STORED DATA: Begin
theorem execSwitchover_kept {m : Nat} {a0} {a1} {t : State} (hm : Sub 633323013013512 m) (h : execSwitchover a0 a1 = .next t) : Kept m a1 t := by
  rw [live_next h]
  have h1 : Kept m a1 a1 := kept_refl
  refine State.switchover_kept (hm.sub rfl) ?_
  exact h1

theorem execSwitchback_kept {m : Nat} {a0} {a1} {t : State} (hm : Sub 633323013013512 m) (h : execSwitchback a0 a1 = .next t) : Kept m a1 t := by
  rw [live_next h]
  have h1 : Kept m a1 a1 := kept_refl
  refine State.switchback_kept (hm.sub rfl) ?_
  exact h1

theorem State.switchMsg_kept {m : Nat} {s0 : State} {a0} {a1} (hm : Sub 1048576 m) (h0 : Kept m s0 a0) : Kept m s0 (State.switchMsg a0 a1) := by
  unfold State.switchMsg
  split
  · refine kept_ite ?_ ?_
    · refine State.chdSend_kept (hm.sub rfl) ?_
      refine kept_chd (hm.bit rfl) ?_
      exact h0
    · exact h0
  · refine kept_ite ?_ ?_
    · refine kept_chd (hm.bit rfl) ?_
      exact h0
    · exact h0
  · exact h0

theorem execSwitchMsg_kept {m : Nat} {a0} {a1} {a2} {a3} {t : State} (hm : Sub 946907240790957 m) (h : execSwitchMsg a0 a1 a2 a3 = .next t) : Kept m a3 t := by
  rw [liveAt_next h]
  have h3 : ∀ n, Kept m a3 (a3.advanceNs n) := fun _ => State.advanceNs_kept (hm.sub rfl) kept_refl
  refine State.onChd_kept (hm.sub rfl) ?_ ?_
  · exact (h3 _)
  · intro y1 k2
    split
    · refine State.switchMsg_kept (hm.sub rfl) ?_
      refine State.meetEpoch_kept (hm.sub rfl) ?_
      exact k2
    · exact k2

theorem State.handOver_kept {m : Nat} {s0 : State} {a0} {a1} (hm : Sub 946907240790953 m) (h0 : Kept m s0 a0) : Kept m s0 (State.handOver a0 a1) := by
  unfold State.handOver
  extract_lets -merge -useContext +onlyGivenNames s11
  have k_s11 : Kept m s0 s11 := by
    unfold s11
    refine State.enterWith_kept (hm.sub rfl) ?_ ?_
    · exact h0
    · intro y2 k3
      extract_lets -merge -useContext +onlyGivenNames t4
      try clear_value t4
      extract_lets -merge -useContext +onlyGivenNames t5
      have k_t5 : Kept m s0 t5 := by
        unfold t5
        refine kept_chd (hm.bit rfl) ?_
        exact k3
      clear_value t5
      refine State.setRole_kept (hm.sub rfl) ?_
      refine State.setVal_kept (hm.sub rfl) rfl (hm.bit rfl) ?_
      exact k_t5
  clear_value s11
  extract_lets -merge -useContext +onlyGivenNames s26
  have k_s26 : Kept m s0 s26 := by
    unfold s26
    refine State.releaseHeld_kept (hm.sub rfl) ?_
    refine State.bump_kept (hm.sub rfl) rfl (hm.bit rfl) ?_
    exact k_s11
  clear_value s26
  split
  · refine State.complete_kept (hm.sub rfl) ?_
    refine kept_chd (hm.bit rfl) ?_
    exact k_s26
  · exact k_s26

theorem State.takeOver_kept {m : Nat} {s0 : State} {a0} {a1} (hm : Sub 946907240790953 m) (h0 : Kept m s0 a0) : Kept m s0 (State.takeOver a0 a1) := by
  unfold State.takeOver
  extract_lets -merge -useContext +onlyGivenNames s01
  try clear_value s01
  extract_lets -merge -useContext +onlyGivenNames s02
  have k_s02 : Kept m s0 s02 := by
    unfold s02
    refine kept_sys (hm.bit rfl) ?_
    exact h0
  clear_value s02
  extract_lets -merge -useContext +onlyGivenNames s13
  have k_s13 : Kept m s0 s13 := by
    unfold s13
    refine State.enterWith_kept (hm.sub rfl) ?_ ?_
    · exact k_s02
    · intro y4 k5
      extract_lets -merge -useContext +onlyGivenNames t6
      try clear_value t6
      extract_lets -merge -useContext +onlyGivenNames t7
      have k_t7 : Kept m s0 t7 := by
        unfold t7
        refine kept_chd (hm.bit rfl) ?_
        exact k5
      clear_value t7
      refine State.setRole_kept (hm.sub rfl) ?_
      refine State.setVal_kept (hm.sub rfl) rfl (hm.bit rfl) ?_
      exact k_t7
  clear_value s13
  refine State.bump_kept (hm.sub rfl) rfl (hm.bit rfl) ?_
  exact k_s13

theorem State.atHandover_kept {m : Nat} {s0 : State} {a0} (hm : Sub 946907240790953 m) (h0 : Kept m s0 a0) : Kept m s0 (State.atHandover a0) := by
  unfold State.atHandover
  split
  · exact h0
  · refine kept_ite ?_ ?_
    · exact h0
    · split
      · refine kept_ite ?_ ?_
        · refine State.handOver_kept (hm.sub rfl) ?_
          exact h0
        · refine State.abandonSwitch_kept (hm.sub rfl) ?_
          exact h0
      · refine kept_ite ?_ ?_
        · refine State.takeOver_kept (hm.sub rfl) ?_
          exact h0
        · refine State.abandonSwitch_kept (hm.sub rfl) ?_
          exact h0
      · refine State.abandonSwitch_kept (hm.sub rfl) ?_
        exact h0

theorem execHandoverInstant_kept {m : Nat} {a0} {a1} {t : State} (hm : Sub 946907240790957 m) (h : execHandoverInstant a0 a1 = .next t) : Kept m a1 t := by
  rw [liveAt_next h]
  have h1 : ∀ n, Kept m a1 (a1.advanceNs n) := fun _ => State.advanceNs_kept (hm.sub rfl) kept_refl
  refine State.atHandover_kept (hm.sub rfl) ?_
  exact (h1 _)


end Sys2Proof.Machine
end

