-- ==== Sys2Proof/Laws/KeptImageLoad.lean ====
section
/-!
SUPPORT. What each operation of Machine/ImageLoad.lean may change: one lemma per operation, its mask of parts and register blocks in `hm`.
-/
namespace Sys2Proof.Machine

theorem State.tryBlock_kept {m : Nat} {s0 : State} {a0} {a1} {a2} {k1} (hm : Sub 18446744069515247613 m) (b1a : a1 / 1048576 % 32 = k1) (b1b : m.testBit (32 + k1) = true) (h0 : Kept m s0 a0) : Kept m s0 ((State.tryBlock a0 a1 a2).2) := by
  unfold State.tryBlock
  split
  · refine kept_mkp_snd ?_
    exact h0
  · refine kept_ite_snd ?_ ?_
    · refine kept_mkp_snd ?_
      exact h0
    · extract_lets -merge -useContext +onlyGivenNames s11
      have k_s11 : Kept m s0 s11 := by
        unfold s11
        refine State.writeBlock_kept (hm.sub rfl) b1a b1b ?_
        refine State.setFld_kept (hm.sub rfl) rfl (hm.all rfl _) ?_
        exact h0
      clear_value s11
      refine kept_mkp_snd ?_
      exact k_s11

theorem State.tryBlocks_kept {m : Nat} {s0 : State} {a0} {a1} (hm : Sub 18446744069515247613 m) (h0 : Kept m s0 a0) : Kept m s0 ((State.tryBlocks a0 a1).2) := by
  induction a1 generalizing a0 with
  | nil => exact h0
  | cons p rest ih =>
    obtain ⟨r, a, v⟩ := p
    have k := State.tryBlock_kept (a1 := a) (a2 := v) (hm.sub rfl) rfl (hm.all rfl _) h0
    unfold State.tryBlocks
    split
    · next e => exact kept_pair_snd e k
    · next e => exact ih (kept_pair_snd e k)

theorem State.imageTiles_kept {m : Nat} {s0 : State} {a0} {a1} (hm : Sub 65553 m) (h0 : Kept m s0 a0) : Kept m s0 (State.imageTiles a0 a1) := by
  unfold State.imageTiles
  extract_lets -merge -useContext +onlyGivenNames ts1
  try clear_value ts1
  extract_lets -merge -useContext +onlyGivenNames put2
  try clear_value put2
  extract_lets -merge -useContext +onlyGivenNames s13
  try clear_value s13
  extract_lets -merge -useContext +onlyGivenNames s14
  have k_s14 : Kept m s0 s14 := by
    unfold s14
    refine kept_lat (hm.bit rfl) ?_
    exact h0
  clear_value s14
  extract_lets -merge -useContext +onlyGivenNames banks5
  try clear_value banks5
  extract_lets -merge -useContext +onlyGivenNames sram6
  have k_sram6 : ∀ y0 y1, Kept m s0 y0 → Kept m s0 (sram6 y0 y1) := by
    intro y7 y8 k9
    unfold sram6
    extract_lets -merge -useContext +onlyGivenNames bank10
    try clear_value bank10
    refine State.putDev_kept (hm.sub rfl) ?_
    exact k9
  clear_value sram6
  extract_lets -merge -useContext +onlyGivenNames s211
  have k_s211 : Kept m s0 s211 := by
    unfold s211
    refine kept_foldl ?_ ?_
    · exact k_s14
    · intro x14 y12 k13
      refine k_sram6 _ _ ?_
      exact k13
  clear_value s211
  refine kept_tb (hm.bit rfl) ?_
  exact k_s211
STORED DATA: End
Looking at the entries above, can you reproduce exactly the lines from the one that holds "try clear_value s01" through the one that holds "have h1 : ∀", and only those?

:: OUTPUT OF THE EXERCISE ::
  try clear_value s01
  extract_lets -merge -useContext +onlyGivenNames s02
  have k_s02 : Kept m s0 s02 := by
    unfold s02
    refine kept_sys (hm.bit rfl) ?_
    exact h0
  clear_value s02
  extract_lets -merge -useContext +onlyGivenNames s13
  have k_s13 : Kept m s0 s13 := by
    unfold s13
    refine State.enterWith_kept (hm.sub rfl) ?_ ?_
    · exact k_s02
    · intro y4 k5
      extract_lets -merge -useContext +onlyGivenNames t6
      try clear_value t6
      extract_lets -merge -useContext +onlyGivenNames t7
      have k_t7 : Kept m s0 t7 := by
        unfold t7
        refine kept_chd (hm.bit rfl) ?_
        exact k5
      clear_value t7
      refine State.setRole_kept (hm.sub rfl) ?_
      refine State.setVal_kept (hm.sub rfl) rfl (hm.bit rfl) ?_
      exact k_t7
  clear_value s13
  refine State.bump_kept (hm.sub rfl) rfl (hm.bit rfl) ?_
  exact k_s13

theorem State.atHandover_kept {m : Nat} {s0 : State} {a0} (hm : Sub 946907240790953 m) (h0 : Kept m s0 a0) : Kept m s0 (State.atHandover a0) := by
  unfold State.atHandover
  split
  · exact h0
  · refine kept_ite ?_ ?_
    · exact h0
    · split
      · refine kept_ite ?_ ?_
        · refine State.handOver_kept (hm.sub rfl) ?_
          exact h0
        · refine State.abandonSwitch_kept (hm.sub rfl) ?_
          exact h0
      · refine kept_ite ?_ ?_
        · refine State.takeOver_kept (hm.sub rfl) ?_
          exact h0
        · refine State.abandonSwitch_kept (hm.sub rfl) ?_
          exact h0
      · refine State.abandonSwitch_kept (hm.sub rfl) ?_
        exact h0

theorem execHandoverInstant_kept {m : Nat} {a0} {a1} {t : State} (hm : Sub 946907240790957 m) (h : execHandoverInstant a0 a1 = .next t) : Kept m a1 t := by
  rw [liveAt_next h]
  have h1 : ∀ n, Kept m a1 (a1.advanceNs n) := fun _ => State.advanceNs_kept (hm.sub rfl) kept_refl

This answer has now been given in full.